Author: Gerber Ambassador Keith Ladzinski  Keith on Instagram


Endorphins of gratitude are filling my body, and for good reason; I can finally see base camp. It’s 2 miles out and I get a surge of energy and start skiing harder. Both of my feet are covered in blisters, most of which are bleeding and filling up my socks. It’s been 5 very long days of harsh weather during a circumnavigation of Antarctica’s Wolthat Mountain Range. Our method of transportation has been cross-country skiing and crampons when the ice was too steep and wind blown to skin across.  I’m eager to cut loose the 90 pound sled I’m been towing, to lean against the ice walls of “home” with a sip of whiskey and a warm meal. It’s Thanksgiving, 2012, and a holiday I’m unlikely to ever forget.


As I get closer to base camp I’m noticing that something looks very different, it seems smaller, and the closer I get seemingly non-existent. It doesn’t take long to realize that it’s because camp has been wiped out. Catabatic winds have ravaged our 6 foot perimeter walls burying everything we have, this isn’t good. I arrive to find Mike Libecki and Freddie Wilkinson already hard at work, digging out the broken tents and excavating anything they can salvage. It’s 9:00pm, and this night wont be over anytime soon. I’m faced with an immediate dilemma, which is to either document the event, or grab a shovel and dive in.  Rule one of being a camerman is that you know you’ve failed if you’re witnessing a key moment with your bare eyes and NOT through a lens. So I start shooting. I’m here with fellow shooter and friend Cory Richards. We’re on assignment for National Geographic and these are the moments that matter, and the truth is that these are the moments we’ve been hoping for.

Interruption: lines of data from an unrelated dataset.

-- ==== Sys2Proof/Laws/Ops.lean ====
section
/-!
SUPPORT. What each shared operation of a step can do, said once: the reported fault (R139), the line-2
faults, the shared step of the six instructions (R90), and that of the illegal rows.
-/

namespace Sys2Proof.Machine

/-- No fault is reported exactly where none applies. -/
@[simp] theorem State.report_eq_none (s : State) (fs : List Fault) : s.report fs = none ↔ fs = [] := by
  match fs with
  | [] => simp [State.report]
  | [_] => simp [State.report]
  | _ :: _ :: _ => simp [State.report]

/-- A single applicable fault is the one reported. -/
@[simp] theorem State.report_singleton (s : State) (f : Fault) : s.report [f] = some f := rfl

/-- The reported fault is one of those that apply. -/
theorem State.mem_of_report {s : State} {fs : List Fault} {f : Fault} (h : s.report fs = some f) :
    f ∈ fs := by
  match fs with
  | [] => simp [State.report] at h
  | [g] => simp_all [State.report]
  | g :: g' :: rest =>
    simp only [State.report, Option.some.injEq] at h
    have hlt : Config.freePick s.draw s.rip % (g :: g' :: rest).length < (g :: g' :: rest).length :=
      Nat.mod_lt _ (by simp)
    rw [List.getD_eq_getElem _ _ hlt] at h
    exact h ▸ List.getElem_mem hlt

/-- Where a fault applies, one is reported. -/
theorem State.exists_report {s : State} {fs : List Fault} (h : fs ≠ []) :
    ∃ f, s.report fs = some f := by
  cases hr : s.report fs with
  | none => exact absurd ((State.report_eq_none s fs).1 hr) h
  | some f => exact ⟨f, rfl⟩

@[simp] theorem decodeFaults_eq_nil (ud : Bool) (len : Nat) :
    decodeFaults ud len = [] ↔ ud = false ∧ len ≤ 15 := by
  cases ud <;> by_cases h : 15 < len <;> simp [decodeFaults, h]
  omega

theorem mem_decodeFaults {ud : Bool} {len : Nat} {f : Fault} :
    f ∈ decodeFaults ud len ↔
      (f = .invalidOpcode ∧ ud = true) ∨ (f = .generalProtection ∧ 15 < len) := by
  cases ud <;> by_cases h : 15 < len <;> simp [decodeFaults, h]

/-- What it takes for the machine to have what a form names (R5). -/
theorem Permute.present_iff {cfg : Launch} {p : Permute} :
    p.present cfg = true ↔
      p.form.vl ≤ cfg.maxVl.bits ∧ p.dest.toNat < cfg.nvec.val ∧ p.src1.toNat < cfg.nvec.val ∧
        (∀ r, p.src2 = .reg r → r.toNat < cfg.nvec.val) ∧
        (p.aaa = 0#3 ∨ (p.aaa.toNat < cfg.nk.val ∧ p.form.kl ≤ cfg.kw.val)) := by
  cases h : p.src2 <;> simp [Permute.present, srcRegs, h] <;> tauto

/-- Everything the shared step can do: complete, one of R139's lines 2 to 4, or, where none of these
applies, be refused for state the machine does not have. -/
theorem Permute.run_cases (p : Permute) (scale : Nat) (s : State) :
    (∃ f, s.report (decodeFaults p.ud p.len) = some f ∧ p.run scale s = .fault f) ∨
    (p.ud = false ∧ p.len ≤ 15 ∧ s.cfg.ts = true ∧ p.run scale s = .fault .deviceNotAvailable) ∨
    (p.ud = false ∧ p.len ≤ 15 ∧ s.cfg.ts = false ∧
      ∃ f, s.report (p.operandFaults scale s) = some f ∧ p.run scale s = .fault f) ∨
    (p.ud = false ∧ p.len ≤ 15 ∧ s.cfg.ts = false ∧ p.operandFaults scale s = [] ∧
      p.present s.cfg = false ∧ p.run scale s = .refused .absentState) ∨
    (p.ud = false ∧ p.len ≤ 15 ∧ s.cfg.ts = false ∧ p.operandFaults scale s = [] ∧
      p.present s.cfg = true ∧ p.run scale s = .next (p.complete scale s)) := by
  cases h2 : s.report (decodeFaults p.ud p.len) with
  | some f => exact .inl ⟨f, rfl, by simp [Permute.run, h2, raise]⟩
  | none =>
    obtain ⟨hu, hl⟩ := (decodeFaults_eq_nil _ _).1 ((State.report_eq_none _ _).1 h2)
    cases hts : s.cfg.ts with
    | true => exact .inr (.inl ⟨hu, hl, rfl, by simp [Permute.run, h2, hts, raise]⟩)
    | false =>
      cases h4 : s.report (p.operandFaults scale s) with
      | some f =>
        exact .inr (.inr (.inl ⟨hu, hl, rfl, f, rfl, by simp [Permute.run, h2, hts, h4, raise]⟩))
      | none =>
        have h0 := (State.report_eq_none _ _).1 h4
        cases hp : p.present s.cfg with
        | false =>
          exact .inr (.inr (.inr (.inl ⟨hu, hl, rfl, h0, rfl, by simp [Permute.run, h2, hts, h4, hp]⟩)))
        | true =>
          exact .inr (.inr (.inr (.inr ⟨hu, hl, rfl, h0, rfl, by simp [Permute.run, h2, hts, h4, hp]⟩)))

/-- The shared step completes exactly where no fault applies and the machine has what the form names. -/
theorem Permute.run_eq_next {p : Permute} {scale : Nat} {s t : State} :
    p.run scale s = .next t ↔
      p.ud = false ∧ p.len ≤ 15 ∧ s.cfg.ts = false ∧ p.operandFaults scale s = [] ∧
        p.present s.cfg = true ∧ t = p.complete scale s := by
  obtain ⟨f, hf, h⟩ | ⟨hu, hl, ht, h⟩ | ⟨hu, hl, ht, f, hf, h⟩ | ⟨hu, hl, ht, hf, hp, h⟩ |
    ⟨hu, hl, ht, hf, hp, h⟩ := p.run_cases scale s
  · have : ¬ (p.ud = false ∧ p.len ≤ 15) := by
      intro hc
      rw [(decodeFaults_eq_nil _ _).2 hc] at hf
      cases hf
    rw [h]
    constructor
    · intro e; cases e
    · rintro ⟨a, b, -⟩; exact absurd ⟨a, b⟩ this
  · simp [h, ht]
  · have : p.operandFaults scale s ≠ [] := by
      intro e; rw [e] at hf; cases hf
    simp [h, this]
  · simp [h, hp]
  · simp [h, hu, hl, ht, hf, hp, eq_comm]

/-- An illegal row raises #UD, or the length limit's #GP(0) where it is too long. -/
theorem runIllegal_cases (len : Nat) (s : State) :
    runIllegal len s = .fault .invalidOpcode ∨
      (15 < len ∧ runIllegal len s = .fault .generalProtection) := by
  cases h : s.report (decodeFaults true len) with
  | none => simp at h
  | some f =>
    have hr : runIllegal len s = .fault f := by simp [runIllegal, h, raise]
    obtain ⟨rfl, -⟩ | ⟨rfl, hl⟩ := mem_decodeFaults.1 (State.mem_of_report h)
    · exact .inl hr
    · exact .inr ⟨hl, hr⟩

end Sys2Proof.Machine
end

It isn’t long until the cameras are put away and we all attack our personal archeology assignment, digging up the necessary, rebuilding walls as quickly as possible and finding the necessary supplies, one of which is a bottle of whiskey. We all take a couple pulls and laugh about what just happened. With 30 more days ahead I know that this is a taste on my palette that I’m going to be getting used to. It’s Antarctica after all; unforgiving and unexplored. It’s the adventure of a lifetime and one I’ll never forget.